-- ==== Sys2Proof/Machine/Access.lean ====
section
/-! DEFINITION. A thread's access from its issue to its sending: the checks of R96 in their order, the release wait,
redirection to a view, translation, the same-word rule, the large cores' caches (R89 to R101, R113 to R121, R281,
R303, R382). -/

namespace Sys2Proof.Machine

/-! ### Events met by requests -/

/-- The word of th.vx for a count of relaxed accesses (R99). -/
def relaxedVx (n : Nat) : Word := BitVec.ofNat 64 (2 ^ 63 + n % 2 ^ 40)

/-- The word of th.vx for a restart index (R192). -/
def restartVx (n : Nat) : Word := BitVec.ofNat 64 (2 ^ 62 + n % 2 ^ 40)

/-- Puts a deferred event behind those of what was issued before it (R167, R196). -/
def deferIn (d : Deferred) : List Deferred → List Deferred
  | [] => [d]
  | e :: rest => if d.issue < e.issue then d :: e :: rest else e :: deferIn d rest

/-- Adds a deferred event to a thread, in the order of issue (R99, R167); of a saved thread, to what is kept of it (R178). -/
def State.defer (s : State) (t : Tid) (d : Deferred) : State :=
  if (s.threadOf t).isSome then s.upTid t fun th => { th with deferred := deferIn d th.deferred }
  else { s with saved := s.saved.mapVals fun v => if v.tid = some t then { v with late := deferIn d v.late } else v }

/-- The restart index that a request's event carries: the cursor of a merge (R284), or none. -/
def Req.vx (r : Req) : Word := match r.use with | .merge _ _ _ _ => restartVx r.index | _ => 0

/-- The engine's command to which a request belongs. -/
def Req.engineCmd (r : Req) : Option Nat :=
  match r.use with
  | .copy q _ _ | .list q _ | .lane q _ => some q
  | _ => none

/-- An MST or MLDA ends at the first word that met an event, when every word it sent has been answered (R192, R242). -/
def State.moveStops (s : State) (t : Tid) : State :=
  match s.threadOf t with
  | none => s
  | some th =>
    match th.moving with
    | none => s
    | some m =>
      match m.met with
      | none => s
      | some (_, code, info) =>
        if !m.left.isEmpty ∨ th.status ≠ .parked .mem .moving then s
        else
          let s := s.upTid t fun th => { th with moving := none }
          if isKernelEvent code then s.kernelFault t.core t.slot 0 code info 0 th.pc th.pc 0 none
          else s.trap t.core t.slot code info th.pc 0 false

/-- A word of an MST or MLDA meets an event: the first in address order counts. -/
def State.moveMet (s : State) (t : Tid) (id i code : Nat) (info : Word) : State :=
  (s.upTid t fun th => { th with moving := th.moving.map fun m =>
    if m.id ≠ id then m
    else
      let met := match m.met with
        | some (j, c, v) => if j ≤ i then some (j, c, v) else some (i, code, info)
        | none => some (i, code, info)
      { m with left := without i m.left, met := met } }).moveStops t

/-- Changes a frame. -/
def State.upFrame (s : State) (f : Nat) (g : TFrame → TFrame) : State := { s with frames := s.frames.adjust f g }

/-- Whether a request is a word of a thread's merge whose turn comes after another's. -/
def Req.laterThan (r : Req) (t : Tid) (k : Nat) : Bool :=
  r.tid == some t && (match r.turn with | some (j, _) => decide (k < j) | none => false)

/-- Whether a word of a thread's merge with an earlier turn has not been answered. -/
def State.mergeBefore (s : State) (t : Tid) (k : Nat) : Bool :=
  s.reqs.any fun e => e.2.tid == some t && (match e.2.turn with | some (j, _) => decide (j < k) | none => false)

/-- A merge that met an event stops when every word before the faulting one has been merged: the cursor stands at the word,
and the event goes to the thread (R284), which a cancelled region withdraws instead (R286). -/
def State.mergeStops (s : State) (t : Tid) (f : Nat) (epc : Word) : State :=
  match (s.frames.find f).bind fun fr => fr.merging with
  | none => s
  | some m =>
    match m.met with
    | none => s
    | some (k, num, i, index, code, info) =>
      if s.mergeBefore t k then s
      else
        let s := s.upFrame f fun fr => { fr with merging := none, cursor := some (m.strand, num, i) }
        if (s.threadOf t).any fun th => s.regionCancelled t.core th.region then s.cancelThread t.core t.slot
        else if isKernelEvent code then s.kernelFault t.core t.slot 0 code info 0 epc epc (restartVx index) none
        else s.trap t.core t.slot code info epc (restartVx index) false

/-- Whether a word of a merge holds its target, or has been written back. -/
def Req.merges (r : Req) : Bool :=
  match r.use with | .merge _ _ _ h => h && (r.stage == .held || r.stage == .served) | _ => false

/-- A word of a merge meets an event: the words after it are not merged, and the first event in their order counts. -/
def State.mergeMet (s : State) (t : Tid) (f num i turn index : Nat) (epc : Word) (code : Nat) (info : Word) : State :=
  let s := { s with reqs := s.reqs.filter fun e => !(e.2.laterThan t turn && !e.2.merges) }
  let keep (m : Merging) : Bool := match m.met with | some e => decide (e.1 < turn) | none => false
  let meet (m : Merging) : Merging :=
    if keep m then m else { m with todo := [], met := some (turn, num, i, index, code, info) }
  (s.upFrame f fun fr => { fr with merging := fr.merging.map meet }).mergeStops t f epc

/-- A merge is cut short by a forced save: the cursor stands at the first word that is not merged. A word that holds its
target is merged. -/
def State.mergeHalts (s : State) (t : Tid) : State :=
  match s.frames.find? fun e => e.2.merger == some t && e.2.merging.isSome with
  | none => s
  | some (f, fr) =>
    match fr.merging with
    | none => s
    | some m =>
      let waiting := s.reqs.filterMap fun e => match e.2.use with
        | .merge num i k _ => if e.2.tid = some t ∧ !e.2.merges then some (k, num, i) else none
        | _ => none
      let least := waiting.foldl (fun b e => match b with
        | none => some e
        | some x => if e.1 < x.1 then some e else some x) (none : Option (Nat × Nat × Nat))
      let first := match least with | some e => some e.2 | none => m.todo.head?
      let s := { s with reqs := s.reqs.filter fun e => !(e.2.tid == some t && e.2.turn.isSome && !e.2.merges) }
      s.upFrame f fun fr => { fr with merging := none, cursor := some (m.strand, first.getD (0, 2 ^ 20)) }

--

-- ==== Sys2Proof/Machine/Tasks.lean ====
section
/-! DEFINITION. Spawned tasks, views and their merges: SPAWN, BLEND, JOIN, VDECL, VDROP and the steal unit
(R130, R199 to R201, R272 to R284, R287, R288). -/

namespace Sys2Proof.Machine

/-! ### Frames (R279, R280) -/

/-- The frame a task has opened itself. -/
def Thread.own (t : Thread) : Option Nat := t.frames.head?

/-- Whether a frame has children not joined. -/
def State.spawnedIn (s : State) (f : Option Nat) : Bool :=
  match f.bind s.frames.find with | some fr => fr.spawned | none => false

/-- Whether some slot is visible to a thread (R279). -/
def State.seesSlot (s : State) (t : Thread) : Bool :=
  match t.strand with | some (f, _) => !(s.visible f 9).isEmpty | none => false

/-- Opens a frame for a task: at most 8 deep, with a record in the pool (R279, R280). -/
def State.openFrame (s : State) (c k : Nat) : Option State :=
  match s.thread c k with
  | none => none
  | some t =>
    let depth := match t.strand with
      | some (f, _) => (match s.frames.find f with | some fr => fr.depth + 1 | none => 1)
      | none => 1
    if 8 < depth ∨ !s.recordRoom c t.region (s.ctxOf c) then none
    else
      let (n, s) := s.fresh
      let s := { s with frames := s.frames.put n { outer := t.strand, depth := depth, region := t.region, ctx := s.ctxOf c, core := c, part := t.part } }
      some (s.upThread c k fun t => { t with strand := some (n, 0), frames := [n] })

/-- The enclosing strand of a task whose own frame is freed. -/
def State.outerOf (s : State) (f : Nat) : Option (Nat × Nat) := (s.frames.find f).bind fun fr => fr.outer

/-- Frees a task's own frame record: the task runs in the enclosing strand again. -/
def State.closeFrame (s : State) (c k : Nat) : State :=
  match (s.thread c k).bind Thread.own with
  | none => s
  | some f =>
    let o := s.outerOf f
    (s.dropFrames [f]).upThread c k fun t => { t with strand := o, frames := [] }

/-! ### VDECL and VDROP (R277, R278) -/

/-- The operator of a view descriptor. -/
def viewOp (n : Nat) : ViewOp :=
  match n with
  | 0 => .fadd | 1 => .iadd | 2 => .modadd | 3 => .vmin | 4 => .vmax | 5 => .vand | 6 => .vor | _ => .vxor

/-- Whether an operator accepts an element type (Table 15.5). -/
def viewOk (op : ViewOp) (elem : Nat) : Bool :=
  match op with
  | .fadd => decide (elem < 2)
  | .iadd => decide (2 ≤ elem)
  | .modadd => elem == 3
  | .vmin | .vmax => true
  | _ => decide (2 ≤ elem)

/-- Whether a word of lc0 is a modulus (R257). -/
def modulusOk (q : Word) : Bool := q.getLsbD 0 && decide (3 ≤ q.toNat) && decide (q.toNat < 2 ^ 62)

--

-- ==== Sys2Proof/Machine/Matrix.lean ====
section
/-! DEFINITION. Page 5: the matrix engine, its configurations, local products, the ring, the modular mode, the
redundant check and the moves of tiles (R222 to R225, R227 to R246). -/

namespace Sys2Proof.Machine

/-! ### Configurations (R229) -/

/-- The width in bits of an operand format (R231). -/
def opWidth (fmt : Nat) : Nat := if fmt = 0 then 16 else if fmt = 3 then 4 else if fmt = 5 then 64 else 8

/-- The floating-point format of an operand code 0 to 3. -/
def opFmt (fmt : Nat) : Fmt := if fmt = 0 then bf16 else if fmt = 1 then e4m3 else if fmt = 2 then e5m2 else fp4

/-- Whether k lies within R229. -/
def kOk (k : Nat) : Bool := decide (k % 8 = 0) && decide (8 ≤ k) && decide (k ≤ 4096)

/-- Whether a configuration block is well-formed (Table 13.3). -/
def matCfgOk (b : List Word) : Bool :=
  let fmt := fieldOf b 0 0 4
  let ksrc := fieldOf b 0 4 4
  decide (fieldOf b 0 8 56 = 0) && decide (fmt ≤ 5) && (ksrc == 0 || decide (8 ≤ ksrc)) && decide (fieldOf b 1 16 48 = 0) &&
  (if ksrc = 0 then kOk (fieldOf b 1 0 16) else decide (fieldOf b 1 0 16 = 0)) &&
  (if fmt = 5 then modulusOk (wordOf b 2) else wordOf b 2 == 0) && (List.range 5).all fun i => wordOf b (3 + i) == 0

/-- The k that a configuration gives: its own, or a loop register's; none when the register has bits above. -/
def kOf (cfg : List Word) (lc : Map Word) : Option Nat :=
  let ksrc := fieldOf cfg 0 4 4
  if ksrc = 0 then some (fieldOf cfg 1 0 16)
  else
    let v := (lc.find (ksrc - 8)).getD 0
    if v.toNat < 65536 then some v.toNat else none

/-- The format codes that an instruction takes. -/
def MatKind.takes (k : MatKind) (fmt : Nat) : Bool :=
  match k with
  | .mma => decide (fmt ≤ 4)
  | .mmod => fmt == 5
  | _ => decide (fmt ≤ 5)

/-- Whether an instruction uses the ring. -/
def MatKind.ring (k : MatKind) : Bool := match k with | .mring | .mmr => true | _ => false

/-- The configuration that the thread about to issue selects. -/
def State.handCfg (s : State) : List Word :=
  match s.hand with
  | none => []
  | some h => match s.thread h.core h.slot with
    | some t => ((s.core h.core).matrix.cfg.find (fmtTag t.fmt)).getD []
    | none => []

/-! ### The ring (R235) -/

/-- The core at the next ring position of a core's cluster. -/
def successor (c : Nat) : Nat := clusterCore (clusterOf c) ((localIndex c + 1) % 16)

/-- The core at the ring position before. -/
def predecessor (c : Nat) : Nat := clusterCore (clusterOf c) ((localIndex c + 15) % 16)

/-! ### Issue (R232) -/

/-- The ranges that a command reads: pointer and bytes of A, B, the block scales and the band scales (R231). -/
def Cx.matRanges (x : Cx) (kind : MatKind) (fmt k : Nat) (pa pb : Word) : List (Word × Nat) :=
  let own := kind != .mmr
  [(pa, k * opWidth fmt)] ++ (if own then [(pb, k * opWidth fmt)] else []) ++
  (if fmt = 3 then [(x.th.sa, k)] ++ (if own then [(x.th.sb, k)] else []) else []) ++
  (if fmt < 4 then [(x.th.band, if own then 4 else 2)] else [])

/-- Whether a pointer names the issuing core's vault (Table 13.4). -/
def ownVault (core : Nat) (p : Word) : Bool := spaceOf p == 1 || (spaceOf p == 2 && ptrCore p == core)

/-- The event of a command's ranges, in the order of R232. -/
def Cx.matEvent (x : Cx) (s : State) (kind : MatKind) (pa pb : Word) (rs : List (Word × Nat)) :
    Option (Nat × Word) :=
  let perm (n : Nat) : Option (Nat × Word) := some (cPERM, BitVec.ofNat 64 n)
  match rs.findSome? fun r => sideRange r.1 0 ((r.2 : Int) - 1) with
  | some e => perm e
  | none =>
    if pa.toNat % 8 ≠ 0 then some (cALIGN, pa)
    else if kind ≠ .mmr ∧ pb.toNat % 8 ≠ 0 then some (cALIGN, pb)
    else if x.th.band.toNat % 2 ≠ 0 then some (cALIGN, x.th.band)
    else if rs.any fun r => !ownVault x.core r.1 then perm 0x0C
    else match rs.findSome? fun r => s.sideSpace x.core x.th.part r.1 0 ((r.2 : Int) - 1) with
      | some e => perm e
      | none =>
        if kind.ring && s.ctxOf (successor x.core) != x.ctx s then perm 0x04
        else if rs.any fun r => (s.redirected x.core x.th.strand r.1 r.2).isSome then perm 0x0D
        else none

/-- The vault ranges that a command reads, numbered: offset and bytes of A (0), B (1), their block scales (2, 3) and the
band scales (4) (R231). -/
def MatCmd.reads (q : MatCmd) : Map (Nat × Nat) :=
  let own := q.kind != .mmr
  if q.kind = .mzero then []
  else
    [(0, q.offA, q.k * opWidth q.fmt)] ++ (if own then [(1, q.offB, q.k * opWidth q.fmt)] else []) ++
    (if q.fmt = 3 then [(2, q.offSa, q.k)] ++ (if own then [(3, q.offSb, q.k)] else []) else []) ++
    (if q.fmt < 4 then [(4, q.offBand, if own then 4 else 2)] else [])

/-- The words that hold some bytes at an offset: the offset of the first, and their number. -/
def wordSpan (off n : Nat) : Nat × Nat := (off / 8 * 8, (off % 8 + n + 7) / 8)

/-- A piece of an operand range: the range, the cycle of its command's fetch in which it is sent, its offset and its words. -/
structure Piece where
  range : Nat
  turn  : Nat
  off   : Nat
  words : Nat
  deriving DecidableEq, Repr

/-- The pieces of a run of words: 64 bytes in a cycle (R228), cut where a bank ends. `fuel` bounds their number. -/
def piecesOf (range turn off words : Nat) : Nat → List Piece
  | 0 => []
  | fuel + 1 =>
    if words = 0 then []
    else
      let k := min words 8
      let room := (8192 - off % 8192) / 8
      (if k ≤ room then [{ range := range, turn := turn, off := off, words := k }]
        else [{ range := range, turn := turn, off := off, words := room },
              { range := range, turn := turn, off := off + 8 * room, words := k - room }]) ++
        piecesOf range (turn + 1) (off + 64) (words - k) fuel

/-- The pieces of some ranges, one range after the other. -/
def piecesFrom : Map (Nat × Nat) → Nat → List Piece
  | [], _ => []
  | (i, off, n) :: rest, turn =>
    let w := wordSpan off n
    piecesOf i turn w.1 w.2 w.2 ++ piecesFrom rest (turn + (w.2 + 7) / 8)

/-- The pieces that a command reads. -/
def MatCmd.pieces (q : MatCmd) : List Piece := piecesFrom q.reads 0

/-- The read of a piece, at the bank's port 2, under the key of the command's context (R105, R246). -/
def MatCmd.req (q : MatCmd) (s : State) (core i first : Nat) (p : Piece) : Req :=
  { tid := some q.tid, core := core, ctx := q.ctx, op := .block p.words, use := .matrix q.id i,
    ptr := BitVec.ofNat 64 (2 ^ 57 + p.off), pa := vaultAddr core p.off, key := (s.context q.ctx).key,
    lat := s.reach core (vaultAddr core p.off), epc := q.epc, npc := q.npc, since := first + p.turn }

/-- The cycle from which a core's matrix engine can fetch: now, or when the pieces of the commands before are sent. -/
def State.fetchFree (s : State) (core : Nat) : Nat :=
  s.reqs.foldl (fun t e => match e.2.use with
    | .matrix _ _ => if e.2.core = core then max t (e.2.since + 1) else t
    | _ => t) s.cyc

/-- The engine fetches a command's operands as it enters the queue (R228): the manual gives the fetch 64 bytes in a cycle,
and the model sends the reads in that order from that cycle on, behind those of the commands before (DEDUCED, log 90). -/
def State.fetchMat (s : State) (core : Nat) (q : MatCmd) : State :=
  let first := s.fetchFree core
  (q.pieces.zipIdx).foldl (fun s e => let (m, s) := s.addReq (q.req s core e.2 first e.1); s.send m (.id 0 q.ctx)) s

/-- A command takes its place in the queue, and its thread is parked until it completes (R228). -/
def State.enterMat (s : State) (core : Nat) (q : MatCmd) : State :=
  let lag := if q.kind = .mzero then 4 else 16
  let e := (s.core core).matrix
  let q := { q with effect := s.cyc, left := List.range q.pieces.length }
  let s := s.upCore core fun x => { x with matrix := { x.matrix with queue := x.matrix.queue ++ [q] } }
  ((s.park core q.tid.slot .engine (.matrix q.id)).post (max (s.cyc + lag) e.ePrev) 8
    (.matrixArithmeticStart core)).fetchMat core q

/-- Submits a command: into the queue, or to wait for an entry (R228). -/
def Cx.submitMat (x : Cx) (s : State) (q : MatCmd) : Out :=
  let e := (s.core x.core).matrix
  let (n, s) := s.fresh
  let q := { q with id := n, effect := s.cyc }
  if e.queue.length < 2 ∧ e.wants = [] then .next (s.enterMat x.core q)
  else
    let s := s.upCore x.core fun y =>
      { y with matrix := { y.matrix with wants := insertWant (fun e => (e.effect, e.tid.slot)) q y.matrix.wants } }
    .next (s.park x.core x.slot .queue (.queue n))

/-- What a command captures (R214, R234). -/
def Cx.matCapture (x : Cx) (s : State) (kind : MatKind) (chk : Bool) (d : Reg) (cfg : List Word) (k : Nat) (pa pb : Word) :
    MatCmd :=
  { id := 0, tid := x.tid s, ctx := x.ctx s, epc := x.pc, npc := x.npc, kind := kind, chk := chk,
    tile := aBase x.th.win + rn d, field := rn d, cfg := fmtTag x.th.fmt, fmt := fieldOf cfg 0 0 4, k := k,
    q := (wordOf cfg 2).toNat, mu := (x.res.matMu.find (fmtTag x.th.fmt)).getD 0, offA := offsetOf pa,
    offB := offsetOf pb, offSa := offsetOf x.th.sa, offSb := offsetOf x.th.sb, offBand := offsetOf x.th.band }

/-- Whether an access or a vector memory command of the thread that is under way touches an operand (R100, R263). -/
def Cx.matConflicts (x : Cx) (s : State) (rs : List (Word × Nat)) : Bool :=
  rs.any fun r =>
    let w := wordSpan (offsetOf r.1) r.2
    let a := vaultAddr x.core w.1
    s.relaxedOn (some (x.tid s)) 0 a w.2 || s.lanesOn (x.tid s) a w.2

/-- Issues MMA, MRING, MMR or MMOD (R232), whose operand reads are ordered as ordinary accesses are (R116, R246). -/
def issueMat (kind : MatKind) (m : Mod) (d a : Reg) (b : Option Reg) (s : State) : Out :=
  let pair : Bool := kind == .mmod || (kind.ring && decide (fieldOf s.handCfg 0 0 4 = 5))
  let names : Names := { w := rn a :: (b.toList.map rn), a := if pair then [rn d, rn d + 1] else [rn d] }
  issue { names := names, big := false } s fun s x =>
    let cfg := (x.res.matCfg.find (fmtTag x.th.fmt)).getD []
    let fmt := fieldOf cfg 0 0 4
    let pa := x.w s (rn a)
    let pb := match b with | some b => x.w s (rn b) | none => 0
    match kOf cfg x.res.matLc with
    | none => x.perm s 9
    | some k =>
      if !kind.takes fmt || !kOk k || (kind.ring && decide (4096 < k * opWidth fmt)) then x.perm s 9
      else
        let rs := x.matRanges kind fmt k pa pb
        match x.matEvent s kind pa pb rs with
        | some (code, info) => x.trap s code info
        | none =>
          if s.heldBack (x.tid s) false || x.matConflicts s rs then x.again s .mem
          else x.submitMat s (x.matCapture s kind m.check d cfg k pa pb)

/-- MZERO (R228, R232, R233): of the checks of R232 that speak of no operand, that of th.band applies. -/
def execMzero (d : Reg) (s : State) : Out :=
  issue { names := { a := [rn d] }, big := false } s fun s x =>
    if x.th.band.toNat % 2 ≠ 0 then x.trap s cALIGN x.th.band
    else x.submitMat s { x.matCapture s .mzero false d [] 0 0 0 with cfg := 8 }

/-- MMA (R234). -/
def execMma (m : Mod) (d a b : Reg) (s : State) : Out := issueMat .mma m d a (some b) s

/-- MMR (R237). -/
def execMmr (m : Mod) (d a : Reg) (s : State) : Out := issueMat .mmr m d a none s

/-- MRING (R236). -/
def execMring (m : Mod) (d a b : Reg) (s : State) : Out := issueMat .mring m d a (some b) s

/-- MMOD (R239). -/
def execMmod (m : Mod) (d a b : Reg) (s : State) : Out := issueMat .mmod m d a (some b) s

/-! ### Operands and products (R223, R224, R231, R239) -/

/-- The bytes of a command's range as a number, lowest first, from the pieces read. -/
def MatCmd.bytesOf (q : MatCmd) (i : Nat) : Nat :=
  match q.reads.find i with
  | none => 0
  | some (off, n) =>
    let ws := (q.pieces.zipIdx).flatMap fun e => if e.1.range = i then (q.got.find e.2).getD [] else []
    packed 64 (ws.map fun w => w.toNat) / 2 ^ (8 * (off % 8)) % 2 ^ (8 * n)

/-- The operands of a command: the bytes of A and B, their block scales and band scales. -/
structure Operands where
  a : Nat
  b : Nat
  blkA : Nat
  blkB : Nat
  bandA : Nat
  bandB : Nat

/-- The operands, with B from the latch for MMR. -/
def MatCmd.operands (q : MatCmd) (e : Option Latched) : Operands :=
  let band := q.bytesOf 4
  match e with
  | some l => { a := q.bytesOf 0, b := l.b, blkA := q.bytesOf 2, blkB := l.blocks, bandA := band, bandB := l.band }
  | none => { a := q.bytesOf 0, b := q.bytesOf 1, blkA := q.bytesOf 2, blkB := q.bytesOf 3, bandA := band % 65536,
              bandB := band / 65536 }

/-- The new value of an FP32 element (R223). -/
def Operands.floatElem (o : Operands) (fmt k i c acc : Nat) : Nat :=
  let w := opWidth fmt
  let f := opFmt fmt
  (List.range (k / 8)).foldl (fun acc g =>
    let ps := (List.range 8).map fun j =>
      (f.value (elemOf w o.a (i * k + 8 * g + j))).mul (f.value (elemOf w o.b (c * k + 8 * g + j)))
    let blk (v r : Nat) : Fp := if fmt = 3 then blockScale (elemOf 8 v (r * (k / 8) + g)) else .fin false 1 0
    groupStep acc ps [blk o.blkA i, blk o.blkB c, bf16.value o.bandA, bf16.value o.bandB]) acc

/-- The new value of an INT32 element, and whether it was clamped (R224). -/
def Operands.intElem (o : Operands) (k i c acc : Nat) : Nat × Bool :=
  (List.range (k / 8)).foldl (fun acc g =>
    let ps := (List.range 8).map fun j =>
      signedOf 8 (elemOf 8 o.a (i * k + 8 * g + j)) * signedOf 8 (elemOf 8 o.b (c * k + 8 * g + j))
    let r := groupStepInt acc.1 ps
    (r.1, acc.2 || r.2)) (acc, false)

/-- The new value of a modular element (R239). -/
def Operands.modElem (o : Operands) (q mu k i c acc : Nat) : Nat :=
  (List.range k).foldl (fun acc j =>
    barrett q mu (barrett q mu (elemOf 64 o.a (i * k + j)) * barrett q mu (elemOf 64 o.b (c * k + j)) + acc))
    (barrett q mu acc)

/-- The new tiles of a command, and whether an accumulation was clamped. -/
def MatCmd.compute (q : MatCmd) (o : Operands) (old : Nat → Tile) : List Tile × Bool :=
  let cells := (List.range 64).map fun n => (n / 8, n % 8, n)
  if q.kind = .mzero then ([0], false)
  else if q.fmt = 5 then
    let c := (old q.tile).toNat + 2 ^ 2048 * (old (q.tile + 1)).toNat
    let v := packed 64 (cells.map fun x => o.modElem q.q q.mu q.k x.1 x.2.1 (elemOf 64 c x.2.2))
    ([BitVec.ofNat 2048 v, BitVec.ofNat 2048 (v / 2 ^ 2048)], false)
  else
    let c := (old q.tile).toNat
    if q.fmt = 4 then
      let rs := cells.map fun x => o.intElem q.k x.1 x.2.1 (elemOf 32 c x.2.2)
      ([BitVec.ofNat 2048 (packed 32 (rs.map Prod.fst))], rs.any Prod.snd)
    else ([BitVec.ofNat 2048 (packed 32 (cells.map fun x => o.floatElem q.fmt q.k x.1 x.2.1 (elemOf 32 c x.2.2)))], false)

**HOW TO COMPLETE THIS TASK:** Once the line with "(s.dropFrames [f]).upThread c" is found in the records above, print exactly that line and every line after it through the line with "def modulusOk (q".

**TASK RESPONSE:**
    (s.dropFrames [f]).upThread c k fun t => { t with strand := o, frames := [] }

/-! ### VDECL and VDROP (R277, R278) -/

/-- The operator of a view descriptor. -/
def viewOp (n : Nat) : ViewOp :=
  match n with
  | 0 => .fadd | 1 => .iadd | 2 => .modadd | 3 => .vmin | 4 => .vmax | 5 => .vand | 6 => .vor | _ => .vxor

/-- Whether an operator accepts an element type (Table 15.5). -/
def viewOk (op : ViewOp) (elem : Nat) : Bool :=
  match op with
  | .fadd => decide (elem < 2)
  | .iadd => decide (2 ≤ elem)
  | .modadd => elem == 3
  | .vmin | .vmax => true
  | _ => decide (2 ≤ elem)

/-- Whether a word of lc0 is a modulus (R257). -/
def modulusOk (q : Word) : Bool := q.getLsbD 0 && decide (3 ≤ q.toNat) && decide (q.toNat < 2 ^ 62)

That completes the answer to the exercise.